Nov 24, 2007, 8:35 AM

Post #9 of 33 (236 views)
Permalink
Re: How can I create customized classes that have similar properties as 'str'? [In reply to]

On Nov 24, 9:42 pm, Marc 'BlackJack' Rintsch <bj_...@gmx.net> wrote:
> On Sat, 24 Nov 2007 13:40:40 +0100, Bjoern Schliessmann wrote:
> > Licheng Fang wrote:
> >> On Nov 24, 7:05 pm, Bjoern Schliessmann <usenet-
>
> >> Wow, I didn't know this. But exactly how Python manage these
> >> strings?
>
> > I don't know (use the source, Luke). :) Or perhaps there is a Python
> > Elder here that knows?
>
> AFAIK strings of length 1 and strings that would be valid Python
> identifiers are treated this way.
>
> Ciao,
> Marc 'BlackJack' Rintsch

Thanks. Then, is there a way to make python treat all strings this
way, or any other kind of immutable objects?
--
http://mail.python.org/mailman/listinfo/python-list


bdesth.quelquechose at free

Nov 24, 2007, 9:15 AM

Post #10 of 33 (236 views)
Permalink
Re: How can I create customized classes that have similar properties as 'str'? [In reply to]

Licheng Fang a écrit :
> I mean, all the class instances that equal to each other should be
> reduced into only one instance, which means for instances of this
> class there's no difference between a is b and a==b.

Here's a Q&D attempt - without any garantee, and to be taylored to your
needs.

_values = {} #id(instance) => value mapping
_instances = {} #hash(value) => instance mapping

class Value(object):
def __new__(cls, value):
try:
return _instances[hash(value)]
except KeyError:
instance = object.__new__(cls)
_values[id(instance)] = value
_instances[hash(value)] = instance
return instance

@apply
def value():
def fget(self):
return _values[id(self)]
def fset(self, ignore):
raise AttributeError("%s.value is read only" % type(self))
def fdel(self):
raise AttributeError("%s.value is read only" % type(self))
return property(**locals())


HTH
--
http://mail.python.org/mailman/listinfo/python-list


samwyse at gmail

Nov 24, 2007, 9:23 AM

Post #11 of 33 (236 views)
Permalink
Re: How can I create customized classes that have similar properties as 'str'? [In reply to]

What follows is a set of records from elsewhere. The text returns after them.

/-- Canonical memories that read the same begin with the same cell: a lower one would be seen. -/
theorem Memory.head_le_of_get_eq {c d : Host.Cell} {m m' : Memory} (h : Memory.wf (c :: m)) (h' : Memory.wf (d :: m'))
    (heq : ∀ x, Memory.get (c :: m) x = Memory.get (d :: m') x) : d.1 ≤ c.1 := by
  by_contra hlt
  exact Memory.get_head_ne_unlistedByte h ((heq c.1).trans (Memory.get_below_head h' (by omega)))

theorem Memory.eq_of_get_eq {m m' : Memory} (h : m.wf) (h' : m'.wf) (heq : ∀ x, m.get x = m'.get x) : m = m' := by
  induction m generalizing m' with
  | nil =>
    cases m' with
    | nil => rfl
    | cons d m' => exact absurd (heq d.1).symm (Memory.get_head_ne_unlistedByte h')
  | cons c m ih =>
    cases m' with
    | nil => exact absurd (heq c.1) (Memory.get_head_ne_unlistedByte h)
    | cons d m' =>
      have hfst : c.1 = d.1 :=
        le_antisymm (Memory.head_le_of_get_eq h' h fun x => (heq x).symm) (Memory.head_le_of_get_eq h h' heq)
      have hsnd : c.2 = d.2 := by rw [← Memory.get_head c m, heq, hfst, Memory.get_head]
      obtain rfl : c = d := Prod.ext hfst hsnd
      congr 1
      refine ih (Memory.wf_tail h) (Memory.wf_tail h') fun x => ?_
      by_cases hx : c.1 = x
      · rw [Memory.get_eq_unlistedByte fun e he => by have := Memory.head_lt h e he; omega,
          Memory.get_eq_unlistedByte fun e he => by have := Memory.head_lt h' e he; omega]
      · simpa only [Memory.get, if_neg hx] using heq x

/-- Settles O51, by induction on the two lists: their lowest cells are the same. -/
theorem canonicalMemoriesAreEqual : Obligations.CanonicalMemoriesAreEqual := by
  unfold Obligations.CanonicalMemoriesAreEqual
  exact fun m m' h h' heq => Memory.eq_of_get_eq h h' heq

end Sys2Proof.Machine
end

section
/-! SUPPORT. Operand specifiers: the address each mode gives, the values operands deliver, and the order of evaluation
(spec/30_encoding.md R55 to R62). -/

namespace Sys2Proof.Machine

/-! ### Registers and the PC past a specifier -/

theorem State.advance_advance (s : State) (a b : Nat) : (s.advance a).advance b = s.advance (a + b) := by
  rw [State.advance, State.advance_pc, addr_add]
  rfl

theorem State.advance_setReg (s : State) {r : Reg} (hr : r ≠ .pc) (v : Word) (n : Nat) :
    (s.setReg r v).advance n = (s.advance n).setReg r v := by
  cases r with
  | pc => exact absurd rfl hr
  | _ => rfl

@[simp] theorem State.setReg_setReg_same (s : State) (r : Reg) (v w : Word) :
    (s.setReg r v).setReg r w = s.setReg r w := by cases r <;> rfl

/-- The PC past a specifier byte and `n` bytes after it, less those bytes, is the address of the first of them. -/
theorem advance_pc_sub (s : State) (n : Nat) : (s.advance (1 + n)).pc - BitVec.ofNat 32 n = s.pc + 1 := by
  rw [State.advance_pc, ← addr_add, BitVec.add_sub_cancel]
  rfl

/-! ### The modes -/

/-- A specifier not under index mode is its mode, the PC past it (R54). -/
theorem evalSpecifier_direct (sz : OpSize) (m : Mode) (s : State) :
    evalSpecifier sz (.direct m) s = evalMode sz m (s.advance (m.length sz)) := rfl

theorem evalSpecifier_autoinc (sz : OpSize) {r : Reg} (s : State) (hr : r ≠ .pc) :
    evalSpecifier sz (.direct (.autoinc r)) s =
      .ok (.address (s.reg r), (s.advance 1).setReg r (s.reg r + BitVec.ofNat 32 sz.bytes)) := by
  simp only [evalSpecifier_direct, evalMode, Mode.length, State.reg_advance s 1 hr, sizeWord]

/-- Settles O23: none of these modes reads memory. -/
theorem registerModesGiveAddresses : Obligations.RegisterModesGiveAddresses := by
  unfold Obligations.RegisterModesGiveAddresses
  intro s sz r d hr
  refine ⟨?_, ?_, evalSpecifier_autoinc sz s hr, ?_⟩ <;>
    simp only [evalSpecifier_direct, evalMode, Mode.length, if_neg hr, State.reg_advance s _ hr, sizeWord]

/-- Autoincrement deferred with a pointer that may be read (R55). -/
theorem evalSpecifier_autoincDeferred (sz : OpSize) {r : Reg} {s : State} (hr : r ≠ .pc)
    (h : ∀ i < 4, readableAt s (s.reg r) i) :
    evalSpecifier sz (.direct (.autoincDeferred r)) s =
      .ok (.address (valueAt s (s.reg r) .long), (s.advance 1).setReg r (s.reg r + 4)) := by
  have hp : memRead (s.advance 1) (s.reg r) 4 = .ok (valueAt s (s.reg r) .long) := memRead_readable (sz := .long) h
  simp only [evalSpecifier_direct, evalMode, Mode.length, State.reg_advance s 1 hr, hp, Res.ok_bind]

theorem evalSpecifier_autoincDeferred_denied (sz : OpSize) {r : Reg} {s : State} {j : Nat} (hr : r ≠ .pc)
    (h : firstUnreadable s (s.reg r) 4 j) :
    evalSpecifier sz (.direct (.autoincDeferred r)) s =
      raise s (.accessViolation (s.reg r + BitVec.ofNat 32 j) .read) := by
  have hp := memRead_firstUnreadable (s := s.advance 1) h
  simp only [evalSpecifier_direct, evalMode, Mode.length, State.reg_advance s 1 hr, hp, raise, Res.error_bind,
    State.advance_mem]

/-- Displacement deferred, of any register, with a pointer that may be read: the pointer stands at the register, the PC
being past the specifier, plus the displacement (R55, R58). -/
theorem evalSpecifier_dispDeferred (sz : OpSize) {r : Reg} {d : Displacement} {s : State} {a : Word}
    (ha : (s.advance (1 + d.bytes)).reg r + d.sext = a) (h : ∀ i < 4, readableAt s a i) :
    evalSpecifier sz (.direct (.dispDeferred r d)) s =
      .ok (.address (valueAt s a .long), s.advance (1 + d.bytes)) := by
  have hp : memRead (s.advance (1 + d.bytes)) a 4 = .ok (valueAt s a .long) := memRead_readable (sz := .long) h
  simp only [evalSpecifier_direct, evalMode, Mode.length, ha, hp, Res.ok_bind]

theorem evalSpecifier_dispDeferred_denied (sz : OpSize) {r : Reg} {d : Displacement} {s : State} {a : Word} {j : Nat}
    (ha : (s.advance (1 + d.bytes)).reg r + d.sext = a) (h : firstUnreadable s a 4 j) :
    evalSpecifier sz (.direct (.dispDeferred r d)) s = raise s (.accessViolation (a + BitVec.ofNat 32 j) .read) := by
  have hp := memRead_firstUnreadable (s := s.advance (1 + d.bytes)) h
  simp only [evalSpecifier_direct, evalMode, Mode.length, ha, hp, raise, Res.error_bind, State.advance_mem]

/-- Settles O24: the pointer's read checks its four bytes and delivers them; the register is added to, or not. -/
theorem deferredModesReadThePointer : Obligations.DeferredModesReadThePointer := by
  unfold Obligations.DeferredModesReadThePointer
  intro s sz r d hr
  have hbase : (s.advance (1 + d.bytes)).reg r + d.sext = s.reg r + d.sext := by rw [State.reg_advance s _ hr]
  exact ⟨fun h => evalSpecifier_autoincDeferred sz hr h, fun j h => evalSpecifier_autoincDeferred_denied sz hr h,
    fun h => evalSpecifier_dispDeferred sz hbase h, fun j h => evalSpecifier_dispDeferred_denied sz hbase h⟩

/-- An absolute specifier read-checks the address bytes after its specifier byte (R58). -/
theorem evalSpecifier_absolute (sz : OpSize) (a : Word) (s : State) :
    evalSpecifier sz (.direct (.absolute a)) s =
      (checkAccess (s.advance 5) .read (s.pc + 1) 4 >>= fun _ => .ok (.address a, s.advance 5)) := by
  have hpc : (s.advance 5).pc - 4 = s.pc + 1 := advance_pc_sub s 4
  simp only [evalSpecifier_direct, evalMode, Mode.length, hpc]

theorem evalSpecifier_immediate (sz : OpSize) (v : Word) (s : State) :
    evalSpecifier sz (.direct (.immediate v)) s = .ok (.immediate (s.pc + 1) v, s.advance (1 + sz.bytes)) := by
  simp only [evalSpecifier_direct, evalMode, Mode.length, sizeWord, advance_pc_sub]

/-- Settles O25: the modes of the PC take it past the whole specifier. -/
theorem pcModesGiveAddresses : Obligations.PcModesGiveAddresses := by
  unfold Obligations.PcModesGiveAddresses
  refine ⟨fun s sz d a => ⟨rfl, fun h => evalSpecifier_dispDeferred sz rfl h,
    fun j h => evalSpecifier_dispDeferred_denied sz rfl h, fun h => ?_, fun j h => ?_⟩,
    fun s t sp ea h => addressOperand_of_address h, fun s v => ?_⟩
  · rw [evalSpecifier_absolute, (checkAccess_ok_iff (s.advance 5) .read _ 4).mpr h, Res.ok_bind]
  · rw [evalSpecifier_absolute, checkAccess_firstUnreadable (s := s.advance 5) h]
    rfl
  · simp only [addressOperand, Specifier.noAddress, Mode.reservedBase, Bool.false_eq_true, if_false,
      evalSpecifier_immediate, Res.ok_bind, Place.baseAddress, OpSize.bytes]

/-! ### Index mode -/

/-- A base that is neither reserved nor UNPREDICTABLE passes the checks of index mode (R59). -/
theorem checkIndexed_ok {x : Reg} {m : Mode} (s : State) (hx : x ≠ .pc) (hr : m.reservedBase = false)
    (hu : m.unpredictablePc = false) (hm : m.modifies ≠ some x) (hi : ∀ d, m ≠ .immediate d) :
    checkIndexed x m s = .ok () := by
  simp only [checkIndexed, hx, hr, hu, hm, Bool.false_eq_true, or_self, if_false]
  cases m with
  | immediate d => exact absurd rfl (hi d)
  | _ => rfl

/-- Settles O26: the base does not modify the index register, so it is read as it was. -/
theorem indexModeAddsScaledIndex : Obligations.IndexModeAddsScaledIndex := by
  unfold Obligations.IndexModeAddsScaledIndex
  intro s t sz x m ea hx hr hu hm hi h
  have hreg : t.reg x = s.reg x := by
    rw [(evalMode_ok h).1.regs x hx (by simpa using hm), State.reg_advance s _ hx]
  simp only [evalSpecifier, Specifier.length, checkIndexed_ok _ hx hr hu hm hi, h, Res.ok_bind, Place.baseAddress, hreg,
    sizeWord]

/-! ### Read operands -/

theorem valueAt_congr {s t : State} (h : t.mem = s.mem) (a : Word) (sz : OpSize) : valueAt t a sz = valueAt s a sz := by
  rw [← readLE_bytes, h, readLE_bytes]

theorem setWidth_setWidth_eq_lowBits_byte (v : Word) : (v.setWidth 8).setWidth 32 = lowBits v .byte :=
  congrArg (BitVec.setWidth 32) (BitVec.setWidth_eq_extractLsb' (x := v) (w := 8) (by decide))

theorem setWidth_setWidth_eq_lowBits_word (v : Word) : (v.setWidth 16).setWidth 32 = lowBits v .word :=
  congrArg (BitVec.setWidth 32) (BitVec.setWidth_eq_extractLsb' (x := v) (w := 16) (by decide))

/-- The value of a read operand is the low bits, as many as its size has, of what its specifier gives (R56). -/
theorem evalOperand_of_readOperand {k : OperandKind} (hk : k ≠ .ab) {sp : Specifier} {s t : State} {v : Word}
    (h : readOperand k.size sp s = .ok (v, t)) : evalOperand k sp s = .ok (lowBits v k.size, t) := by
  cases k with
  | rb =>
    simp only [OperandKind.size] at h
    simp only [evalOperand, h, Res.ok_bind, setWidth_setWidth_eq_lowBits_byte, OperandKind.size]
  | rw =>
    simp only [OperandKind.size] at h
    simp only [evalOperand, h, Res.ok_bind, setWidth_setWidth_eq_lowBits_word, OperandKind.size]
  | rl => exact h
  | ab => exact absurd rfl hk

theorem evalOperand_of_readOperand_error {k : OperandKind} (hk : k ≠ .ab) {sp : Specifier} {s : State} {e : Stop}
    (h : readOperand k.size sp s = .error e) : evalOperand k sp s = .error e := by
  cases k with
  | rb => exact Res.bind_eq_error.mpr (.inl h)
  | rw => exact Res.bind_eq_error.mpr (.inl h)
  | rl => exact h
  | ab => exact absurd rfl hk

/-- A value read from memory has no more bits than its size. -/
theorem lowBits_valueAt (s : State) (a : Word) (sz : OpSize) : lowBits (valueAt s a sz) sz = valueAt s a sz := by
  cases sz with
  | byte => exact (setWidth_setWidth_eq_lowBits_byte _).symm.trans (congrArg (BitVec.setWidth 32) (by simp))
  | word => exact (setWidth_setWidth_eq_lowBits_word _).symm.trans (congrArg (BitVec.setWidth 32) (by simp))
  | long => rfl

/-- A short literal fits in every size. -/
theorem lowBits_literal (l : BitVec 6) (sz : OpSize) : lowBits (l.setWidth 32) sz = l.setWidth 32 := by
  revert l
  cases sz <;> decide

theorem readOperand_literal (sz : OpSize) (l : BitVec 6) (s : State) :
    readOperand sz (.direct (.literal l)) s = .ok (l.setWidth 32, s.advance 1) := rfl

theorem readOperand_register (sz : OpSize) {r : Reg} (s : State) (hr : r ≠ .pc) :
    readOperand sz (.direct (.register r)) s = .ok (s.reg r, s.advance 1) := by
  simp only [readOperand, evalSpecifier_direct, evalMode, Mode.length, if_neg hr, State.reg_advance s 1 hr, Res.ok_bind]

/-- A read operand with an address delivers the bytes there (R56, R31). -/
theorem evalOperand_of_address {k : OperandKind} (hk : k ≠ .ab) {sp : Specifier} {s t : State} {ea : Word}
    (h : evalSpecifier k.size sp s = .ok (.address ea, t)) (hread : ∀ i < k.size.bytes, readableAt t ea i) :
    evalOperand k sp s = .ok (valueAt t ea k.size, t) := by
  rw [evalOperand_of_readOperand hk (readOperand_of_address h hread), readLE_bytes, lowBits_valueAt]

theorem readOperand_immediate (sz : OpSize) (v : Word) (s : State) :
    readOperand sz (.direct (.immediate v)) s =
      (checkAccess (s.advance (1 + sz.bytes)) .read (s.pc + 1) sz.bytes >>= fun _ =>
        .ok (v, s.advance (1 + sz.bytes))) := by
  simp only [readOperand, evalSpecifier_immediate, Res.ok_bind]

/-- Settles O27: by the form of the specifier; every read is checked first. -/
theorem readOperandsDeliverValues : Obligations.ReadOperandsDeliverValues := by
  unfold Obligations.ReadOperandsDeliverValues
  intro k hmem
  have hk : k ≠ .ab := by
    rintro rfl
    exact absurd hmem (by decide)
  refine ⟨fun s l => ?_, fun s r hr => evalOperand_of_readOperand hk (readOperand_register _ s hr),
    fun s t sp ea h => ⟨fun hread => evalOperand_of_address hk h hread, fun j hj => ?_⟩,
    fun s v => ⟨fun hread => ?_, fun j hj => ?_⟩⟩
  · rw [evalOperand_of_readOperand hk (readOperand_literal _ l s), lowBits_literal]
  · obtain ⟨hlt, hbelow, hdenied⟩ := hj
    exact evalOperand_of_readOperand_error hk (readOperand_first_denied h hlt hbelow hdenied)
  · refine evalOperand_of_readOperand hk ?_
    rw [readOperand_immediate, (checkAccess_ok_iff (s.advance _) .read _ _).mpr hread, Res.ok_bind]
  · refine evalOperand_of_readOperand_error hk ?_
    rw [readOperand_immediate, checkAccess_firstUnreadable (s := s.advance _) hj]
    rfl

On Nov 24, 10:35 am, Licheng Fang <fanglich...@gmail.com> wrote:
> Thanks. Then, is there a way to make python treat all strings this
> way, or any other kind of immutable objects?

The word generally used is 'atom' when referring to strings that are
set up such that 'a == b' implies 'a is b'. This is usually an
expensive process, since you don't want to do it to strings that are,
e.g., read from a file. Yes, it could be done only for string
constants, and some languages (starting with LISP) do this, but that
isn't what you (or most people) want. Whether you realize it or not,
you want control over the process; in your example, you don't want to
do it for the lines read from your file, just the trigrams.

The example that I gave does exactly that. It adds a fixed amount of
storage for each string that you 'intern' (the usual name given to the
process of generating such a string. Let's look at my code again:

>>> store = {}
>>> def atom(str):
global store
if str not in store:
store[str] = str
return store[str]

Each string passed to 'atom' already exists. We look to see if copy
already exists; if so we can discard the latest instance and use that
copy henceforth. If a copy does not exist, we save the string inside
'store'. Since the string already exists, we're just increasing its
reference count by two (so it won't be reference counted) and
increasing the size of 'store' by (an amortized) pair of pointers to
that same string.
--
http://mail.python.org/mailman/listinfo/python-list


samwyse at gmail

Nov 24, 2007, 9:38 AM

Post #12 of 33 (236 views)
Permalink
Re: How can I create customized classes that have similar properties as 'str'? [In reply to]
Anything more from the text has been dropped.